Lee Lewis: It's really hard to make these decisions, so that's why you need to prioritize. Based on lots of things. I like to look at what's gonna give me the biggest kind of bang for my buck and is gonna be most efficient to implement. 

Sasha Yamaguchi: I learned how many are out there and it's a whole nother world, and it's another kind of area where these employers, back to what you were saying, they move over to the TPA.

Sasha Yamaguchi: Arrangement. They get options, but there's so many options. I think having an administrator that helps also line up the right program partners, point solutions that might work for that population is super important. 

Lee Lewis: Oh, totally. I have a heuristic that I use because it's gonna be impossible for me to R F P 400 different vendors plus plus.

Lee Lewis: So I use just a simple heuristic. We call it one, two, three, four, five, to sort vendors between. Like the top 1% of good stuff that we ought to be looking at. So it's one is 1%, is it getting me net 1% savings on my total budget. It's a real quick one right there. Even if I eliminated 100% of my allergy costs, it's still less than 1% of my entire budget.

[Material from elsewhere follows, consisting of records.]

-- ==== Sys2Proof/Machine/Schedule.lean ====
section
/-! DEFINITION. Who acts next: fetching a scalar word, which slot issues (R80), what a sequencer or an engine does at its turn, the
steps that fall due by the clock, and what happens when no turn is given (log 1). -/
namespace Sys2Proof.Machine

/-! ## Scalar issue (R19 to R21, R80, R140, R256) -/

/-- The registers a scalar word reads or writes. -/
def regsOf : Instr → List (BitVec 5)
  | .trap ra => [ra]
  | .add rd ra rb => [rd, ra, rb]
  | .sub rd ra rb => [rd, ra, rb]
  | .and rd ra rb => [rd, ra, rb]
  | .or rd ra rb => [rd, ra, rb]
  | .xor rd ra rb => [rd, ra, rb]
  | .andn rd ra rb => [rd, ra, rb]
  | .orn rd ra rb => [rd, ra, rb]
  | .sll rd ra rb => [rd, ra, rb]
  | .srl rd ra rb => [rd, ra, rb]
  | .sra rd ra rb => [rd, ra, rb]
  | .rol rd ra rb => [rd, ra, rb]
  | .ror rd ra rb => [rd, ra, rb]
  | .mul rd ra rb => [rd, ra, rb]
  | .mulh rd ra rb => [rd, ra, rb]
  | .mulhu rd ra rb => [rd, ra, rb]
  | .div rd ra rb => [rd, ra, rb]
  | .divu rd ra rb => [rd, ra, rb]
  | .rem rd ra rb => [rd, ra, rb]
  | .remu rd ra rb => [rd, ra, rb]
  | .min rd ra rb => [rd, ra, rb]
  | .max rd ra rb => [rd, ra, rb]
  | .minu rd ra rb => [rd, ra, rb]
  | .maxu rd ra rb => [rd, ra, rb]
  | .slt rd ra rb => [rd, ra, rb]
  | .sltu rd ra rb => [rd, ra, rb]
  | .clz rd ra => [rd, ra]
  | .ctz rd ra => [rd, ra]
  | .popc rd ra => [rd, ra]
  | .brev rd ra => [rd, ra]
  | .clmul rd ra rb => [rd, ra, rb]
  | .clmulh rd ra rb => [rd, ra, rb]
  | .sextB rd ra => [rd, ra]
  | .sextH rd ra => [rd, ra]
  | .sextW rd ra => [rd, ra]
  | .zextB rd ra => [rd, ra]
  | .zextH rd ra => [rd, ra]
  | .zextW rd ra => [rd, ra]
  | .addi rd ra _ => [rd, ra]
  | .andi rd ra _ => [rd, ra]
  | .ori rd ra _ => [rd, ra]
  | .xori rd ra _ => [rd, ra]
  | .slti rd ra _ => [rd, ra]
  | .sltiu rd ra _ => [rd, ra]
  | .slli rd ra _ => [rd, ra]
  | .srli rd ra _ => [rd, ra]
  | .srai rd ra _ => [rd, ra]
  | .hset rd _ _ => [rd]
  | .hins rd _ _ => [rd]
  | .beq ra rb _ => [ra, rb]
  | .bne ra rb _ => [ra, rb]
  | .blt ra rb _ => [ra, rb]
  | .bge ra rb _ => [ra, rb]
  | .bltu ra rb _ => [ra, rb]
  | .bgeu ra rb _ => [ra, rb]
  | .jal _ => [31]
  | .jalr rd ra _ => [rd, ra]
  | .ldb rd ra _ _ => [rd, ra]
  | .ldh rd ra _ _ => [rd, ra]
  | .ldw rd ra _ _ => [rd, ra]
  | .ldd rd ra _ _ => [rd, ra]
  | .ldbu rd ra _ _ => [rd, ra]
  | .ldhu rd ra _ _ => [rd, ra]
  | .ldwu rd ra _ _ => [rd, ra]
  | .stb rs ra _ _ => [rs, ra]
  | .sth rs ra _ _ => [rs, ra]
  | .stw rs ra _ _ => [rs, ra]
  | .std rs ra _ _ => [rs, ra]
  | .amoAdd rd ra rb _ _ _ => [rd, ra, rb]
  | .amoAnd rd ra rb _ _ _ => [rd, ra, rb]
  | .amoOr rd ra rb _ _ _ => [rd, ra, rb]
  | .amoXor rd ra rb _ _ _ => [rd, ra, rb]
  | .amoMin rd ra rb _ _ _ => [rd, ra, rb]
  | .amoMax rd ra rb _ _ _ => [rd, ra, rb]
  | .amoSwap rd ra rb _ _ _ => [rd, ra, rb]
  | .cas rd ra rb _ _ _ => [rd, ra, rb]
  | .fence _ _ _ ra rb => [ra, rb]
  | .getsr rd _ => [rd]
  | .putsr ra _ => [ra]
  | .rdtime rd => [rd]
  | .rdcyc rd => [rd]
  | .sleepuntil ra => [ra]
  | .talloc rd ra => [rd, ra]
  | .tfree ra => [ra]
  | .tinfo rd ra => [rd, ra]
  | .tsetfEmpty ra rb => [ra, rb]
  | .tsetfFull ra rb => [ra, rb]
  | .tsetfTarget ra rb => [ra, rb]
  | .twait ra rb => [ra, rb]
  | .shapeW ra rb => [ra, rb]
  | .portW ra _ _ => [ra]
  | .portGo rd _ => [rd]
  | .portCut ra _ => [ra]
  | .evqPop rd ra => [rd, ra]
  | .tskArm ra => [ra]
  | .tskSigDec ra => [ra]
  | .tskSigWake ra => [ra]
  | .tskEnd ra => [ra]
  | .tskRetry ra => [ra]
  | .hlCancel ra rb => [ra, rb]
  | .hlCancelReset ra rb => [ra, rb]
  | .hlRead rd ra rb => [rd, ra, rb]
  | .bobArrive ra => [ra]
  | .bobExpect ra rb => [ra, rb]
  | .bobWait ra => [ra]
  | .fabBond rd ra => [rd, ra]
  | .fabBondNw rd ra => [rd, ra]
  | .fabDrain ra => [ra]
  | .fabQuery rd ra => [rd, ra]
  | .engStart ra rb => [ra, rb]
  | .engBind ra => [ra]
  | .engFork ra => [ra]
  | .engStop ra => [ra]
  | .engStat rd ra => [rd, ra]
  | .tokCfgClaim ra rb => [ra, rb]
  | .tokCfgRelease ra rb => [ra, rb]
  | _ => []

/-- Whether a register of a unit is pending: a load, an atomic, a division or a result not yet usable is to write it (R80, R140). -/
def regPending (k : Core) (u : Unit) (clk : Nat) (r : BitVec 5) : Bool :=
  r != 0 && (clk < mapGet 0 u.ready r.toNat
    || (match k.divider with
        | some d => d.uid == u.uid && d.rd == r
        | none => false)
    || k.accs.any (fun a => a.uid == u.uid && responds a && (a.rd == r || (match a.kind with
        | .atom _ use _ _ rb => use == 4 && rb == r
        | _ => false))))

/-- Whether every register of a word is usable (R80; log 8). -/
def regsUsable (k : Core) (u : Unit) (clk : Nat) (i : Instr) : Bool := (regsOf i).all (fun r => !regPending k u clk r)

/-- The cause of a word that breaks a limit of its own fields: PRIV where the mode does not permit it, else OPERAND (R21). -/
def operandFate (u : Unit) : Instr → BitVec 8
  | .eret => if u.mode = .u then cPRIV else cOPERAND
  | .getsr _ sr => if srReadable u.mode sr.toNat then cOPERAND else cPRIV
  | .putsr _ sr => if srWritable u.mode sr.toNat then cOPERAND else cPRIV
  | _ => cOPERAND

/-- Whether a word is one that never holds at issue though it may leave its unit as it was: a branch or a jump. -/
def branches : Instr → Bool
  | .beq _ _ _ | .bne _ _ _ | .blt _ _ _ | .bge _ _ _ | .bltu _ _ _ | .bgeu _ _ _ => true
  | .jal _ | .jalr _ _ _ | .bknotSet _ _ | .bknotClr _ _ | .bstatSet _ _ _ | .bstatClr _ _ _ => true
  | _ => false

/-- Whether an access of a unit waits at issue for a request slot (R245). -/
def slotless (k : Core) (uid : Nat) : Bool := k.accs.any (fun a => a.uid == uid && !a.granted && !a.ride)

/-- Whether the scalar stream of a slot may issue its next word: it is neither waiting, ending, being stopped nor about to take a
trap, no access of its unit waits for a request slot, and its first word's clock has come (R80, R122, R138, R245, R327, R372). -/
def slotMayIssue (s : State) (core slot : Nat) : Bool :=
  let u := unitAt s core slot
  u.live && u.ending.isNone && !preempting s core slot && u.wait.isNone && !(u.mode = .u && !u.pending.isEmpty) && !u.stepped
  && !slotless (getCore s core) u.uid && mapGet 0 u.ready 32 ≤ s.clk

/-- The state with the issue slot of the core in focus taken by the slot in focus in this clock (R80). -/
def takeIssue (s : State) : State := setCur s { curCore s with lastSlot := s.focus.slot, issuedAt := some s.clk }

/-- The core with a line of memory fetched into its instruction cache, 1,024 lines of 64 bytes, the least recently used replaced (R11, R18;
log 56). -/
def touchIcache (k : Core) (line : Nat) : Core := { k with icache := ((line, false) :: k.icache.filter (fun e => e.1 != line)).take 1024 }

/-- The core with a line of its instruction cache dropped. -/
def dropIcache (k : Core) (line : Nat) : Core := { k with icache := k.icache.filter (fun e => e.1 != line) }

/-- The state with a line of the instruction cache used by the unit in focus; one that misses is fetched from outside the core
(R382). -/
def fetchLine (s : State) (line : Nat) : State :=
  let t := setCur s (touchIcache (curCore s) line)
  if (curCore s).icache.any (fun e => e.1 == line) then t else noteEgress t s.focus.core (getUnit s).part (homePkg (64 * line))

/-- What the fetch of the unit in focus brings (R19 to R21, R367): the word and the state after translation, or the fate. -/
inductive ScalarFetch where
  | word (i : Instr) (s : State)
  | fate (o : Host.Outcome State Fault Refusal)
  | hold

/-- The fetch of the unit in focus. The instruction cache is coherent: a fetch sees every store performed before it (log 56, which is the
model's choice); a line of it that is uncorrectable leaves it with the report. -/
def scalarFetch (s : State) : ScalarFetch :=
  let u := getUnit s
  if u.pc.toNat % 4 ≠ 0 then .fate (execFetch .scalar s)
  else if walkHeld s u.pc then .hold
  else
    match translate s u.pc .fetch with
    | (.fail _, t) => .fate (execFetch .scalar t)
    | (.ok pa _, t) =>
      if !homeOk t pa && !(curCore t).icache.any (fun e => e.1 == pa / 64) then .hold
      else if poisoned t pa 4 || (curCore t).icache.contains (pa / 64, true) then
        .fate (scalarDecodeFault cUNCORR 0 (setCur t (dropIcache (curCore t) (pa / 64))))
      else
        let t' := fetchLine t (pa / 64)
        match decodeScalar (memNat t'.mem pa 4) with
        | .illegal => .fate (execIllegal .scalar t')
        | .operand i => .fate (scalarDecodeFault (operandFate u i) 0 t')
        | .instr i => .word i t'

/-- A word that holds at issue leaves its unit as it found it (R80). -/
def heldWord (i : Instr) (s : State) : Host.Outcome State Fault Refusal → Bool
  | .next t => !branches i && getUnit t == getUnit s
  | _ => false

/-- The next word of a slot issued, none where the slot is skipped (R80); a word that traps is held until earlier words have completed
(R122), and the checker core compares what it does (R141). -/
def issueSlot (core slot : Nat) (s : State) : Option (Host.Outcome State Fault Refusal) :=
  if slotMayIssue s core slot then
    match scalarFetch (takeIssue (focusOn s core slot 0)) with
    | .hold => none
    | .fate o =>
      let o' := checkedAs core slot .word s o
      if checkHeld core slot .word s o' then none else some o'
    | .word i t =>
      let o := checkedWord core slot i t (exec i t)
      if regsUsable (getCore s core) (unitAt s core slot) s.clk i && !heldWord i t (exec i t) && !checkHeld core slot (comparedAs i) t o then some o
      else none
  else none

/-- The state with what the word of a skipped slot asks for: it may be held for want of a request slot (R245). -/
def skipSlot (core slot : Nat) (s : State) : State :=
  if slotMayIssue s core slot then
    match scalarFetch (takeIssue (focusOn s core slot 0)) with
    | .hold => s
    | .fate _ => s
    | .word i t =>
      match (if regsUsable (getCore s core) (unitAt s core slot) s.clk i then exec i t else .next s) with
      | .next t' => (getCore t' core).asks.foldl (fun s w => setCore s core (askShared (getCore s core) w)) s
      | _ => s
  else s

Lee Lewis: I mean, that'd be amazing if we could stop allergies, right? It's a huge drag, but you know, in comparing how much we actually spend on it, it may not be a huge portion. So we have to prioritize what we're tackling. Number two is I want a two to one ROI. As a minimum guarantee, and then I'm usually targeting about a four x ROI when we're looking at making investments, a ton of people say, Lee, that's super mean.

Lee Lewis: You know, I'm, I'm getting you a one to one ROI. Friend Mike Adams always says, ROI stands for return on investment, not return of investment. And I love that concept. It's totally true. I can't get the year of time I spent with you back even if you refund my money to me. So I need a two x. Number three in the heuristic is what I call the three hob goblins of fake ROI, which is volunteer sampling bias where you just compare those who opt in versus those who don't.

Lee Lewis: Regression to the mean, which is. Naturally people flow in terms of risk and also cost. And then the third is survivorship bias of just comparing people who complete a program with those who didn't enter the program. And you can sort of count or not count the people who sort of dropped out. That's not a legitimate way to, to be able to calculate ROI.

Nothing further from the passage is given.